Problem description: Quote exactly, and only, the lines of the material below from the line with "(30_encoding.md R113, 60_exceptions.md" through the line with "decodeKey k = [] ∧".

Information provided:
##########

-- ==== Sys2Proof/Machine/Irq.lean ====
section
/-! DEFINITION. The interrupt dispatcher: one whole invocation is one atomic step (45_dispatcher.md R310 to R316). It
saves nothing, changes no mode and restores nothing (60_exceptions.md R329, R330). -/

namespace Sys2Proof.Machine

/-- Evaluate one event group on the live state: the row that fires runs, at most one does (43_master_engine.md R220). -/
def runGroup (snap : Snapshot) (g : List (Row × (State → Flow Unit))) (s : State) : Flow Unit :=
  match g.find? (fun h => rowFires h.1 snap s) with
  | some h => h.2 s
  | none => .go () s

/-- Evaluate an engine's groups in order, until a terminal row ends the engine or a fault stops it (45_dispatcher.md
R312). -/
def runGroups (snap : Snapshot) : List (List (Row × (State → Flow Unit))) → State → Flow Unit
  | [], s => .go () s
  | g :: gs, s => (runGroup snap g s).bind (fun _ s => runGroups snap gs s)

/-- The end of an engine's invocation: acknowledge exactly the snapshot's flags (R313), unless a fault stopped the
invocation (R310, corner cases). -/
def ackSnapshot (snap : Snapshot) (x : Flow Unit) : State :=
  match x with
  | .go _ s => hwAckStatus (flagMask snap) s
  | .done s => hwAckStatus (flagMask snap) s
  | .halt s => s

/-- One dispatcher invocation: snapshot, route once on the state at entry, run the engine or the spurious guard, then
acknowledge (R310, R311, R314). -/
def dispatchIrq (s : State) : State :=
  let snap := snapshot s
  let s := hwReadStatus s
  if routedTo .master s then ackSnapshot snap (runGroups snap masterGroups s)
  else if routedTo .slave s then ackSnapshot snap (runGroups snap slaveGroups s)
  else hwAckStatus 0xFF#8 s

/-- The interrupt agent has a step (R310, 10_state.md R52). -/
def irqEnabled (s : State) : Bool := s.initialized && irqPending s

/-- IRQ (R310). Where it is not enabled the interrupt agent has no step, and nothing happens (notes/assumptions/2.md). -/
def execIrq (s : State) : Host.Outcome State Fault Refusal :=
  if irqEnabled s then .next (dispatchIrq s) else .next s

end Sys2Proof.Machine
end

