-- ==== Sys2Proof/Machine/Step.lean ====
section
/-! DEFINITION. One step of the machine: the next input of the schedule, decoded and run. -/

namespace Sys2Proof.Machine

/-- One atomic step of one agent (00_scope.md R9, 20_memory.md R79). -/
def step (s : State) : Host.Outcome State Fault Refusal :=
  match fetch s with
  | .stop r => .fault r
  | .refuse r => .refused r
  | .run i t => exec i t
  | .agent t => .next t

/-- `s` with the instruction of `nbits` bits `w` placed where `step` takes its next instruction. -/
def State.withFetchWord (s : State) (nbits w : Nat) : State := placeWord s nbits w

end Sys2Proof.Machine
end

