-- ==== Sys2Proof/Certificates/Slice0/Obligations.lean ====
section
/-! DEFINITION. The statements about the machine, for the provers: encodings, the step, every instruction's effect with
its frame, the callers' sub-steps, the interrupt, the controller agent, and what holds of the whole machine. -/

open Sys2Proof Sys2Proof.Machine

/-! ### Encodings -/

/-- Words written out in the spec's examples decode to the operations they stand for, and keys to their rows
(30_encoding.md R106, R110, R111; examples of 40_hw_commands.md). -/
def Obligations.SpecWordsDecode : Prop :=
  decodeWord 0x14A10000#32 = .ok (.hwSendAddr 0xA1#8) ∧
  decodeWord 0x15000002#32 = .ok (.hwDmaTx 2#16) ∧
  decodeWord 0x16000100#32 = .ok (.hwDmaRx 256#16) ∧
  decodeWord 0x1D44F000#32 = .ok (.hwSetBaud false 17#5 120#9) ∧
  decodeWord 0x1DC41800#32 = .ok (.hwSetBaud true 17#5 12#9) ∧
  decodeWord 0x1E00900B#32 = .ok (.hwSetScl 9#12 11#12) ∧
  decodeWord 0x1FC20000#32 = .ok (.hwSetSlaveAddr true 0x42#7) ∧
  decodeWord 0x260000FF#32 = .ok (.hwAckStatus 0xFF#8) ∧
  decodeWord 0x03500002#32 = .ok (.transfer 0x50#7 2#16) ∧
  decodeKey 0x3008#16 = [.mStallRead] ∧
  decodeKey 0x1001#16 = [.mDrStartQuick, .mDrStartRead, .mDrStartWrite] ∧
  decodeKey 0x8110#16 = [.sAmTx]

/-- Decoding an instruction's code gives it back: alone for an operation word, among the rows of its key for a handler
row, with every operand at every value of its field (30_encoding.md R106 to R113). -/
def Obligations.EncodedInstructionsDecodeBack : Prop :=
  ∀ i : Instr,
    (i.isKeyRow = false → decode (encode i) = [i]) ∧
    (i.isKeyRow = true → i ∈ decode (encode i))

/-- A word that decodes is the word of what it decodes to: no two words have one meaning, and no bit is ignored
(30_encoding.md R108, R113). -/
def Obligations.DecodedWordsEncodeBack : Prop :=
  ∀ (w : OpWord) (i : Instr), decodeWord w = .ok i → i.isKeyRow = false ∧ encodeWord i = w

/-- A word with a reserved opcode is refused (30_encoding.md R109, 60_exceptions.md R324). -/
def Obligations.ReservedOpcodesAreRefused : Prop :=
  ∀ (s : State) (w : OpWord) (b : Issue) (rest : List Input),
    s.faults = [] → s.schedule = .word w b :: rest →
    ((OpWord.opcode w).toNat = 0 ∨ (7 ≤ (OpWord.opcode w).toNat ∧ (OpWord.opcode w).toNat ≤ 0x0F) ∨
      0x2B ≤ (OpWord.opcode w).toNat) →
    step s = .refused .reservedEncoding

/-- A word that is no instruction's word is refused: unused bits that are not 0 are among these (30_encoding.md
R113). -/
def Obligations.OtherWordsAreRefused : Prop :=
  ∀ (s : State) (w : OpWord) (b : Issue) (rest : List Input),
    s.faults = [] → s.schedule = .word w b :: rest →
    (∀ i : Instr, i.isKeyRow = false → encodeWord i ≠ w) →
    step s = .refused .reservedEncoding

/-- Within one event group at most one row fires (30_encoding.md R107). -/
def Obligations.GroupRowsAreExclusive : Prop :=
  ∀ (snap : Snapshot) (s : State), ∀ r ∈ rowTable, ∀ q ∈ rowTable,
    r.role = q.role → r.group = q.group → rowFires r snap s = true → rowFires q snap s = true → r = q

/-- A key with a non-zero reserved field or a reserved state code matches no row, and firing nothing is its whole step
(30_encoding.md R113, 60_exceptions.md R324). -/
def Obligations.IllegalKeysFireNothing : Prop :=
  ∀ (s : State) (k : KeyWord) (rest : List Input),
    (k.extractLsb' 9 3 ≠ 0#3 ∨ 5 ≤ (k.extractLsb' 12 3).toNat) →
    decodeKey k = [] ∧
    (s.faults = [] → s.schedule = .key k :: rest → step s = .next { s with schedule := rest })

##########

Answer to the problem:
(30_encoding.md R113, 60_exceptions.md R324). -/
def Obligations.IllegalKeysFireNothing : Prop :=
  ∀ (s : State) (k : KeyWord) (rest : List Input),
    (k.extractLsb' 9 3 ≠ 0#3 ∨ 5 ≤ (k.extractLsb' 12 3).toNat) →
    decodeKey k = [] ∧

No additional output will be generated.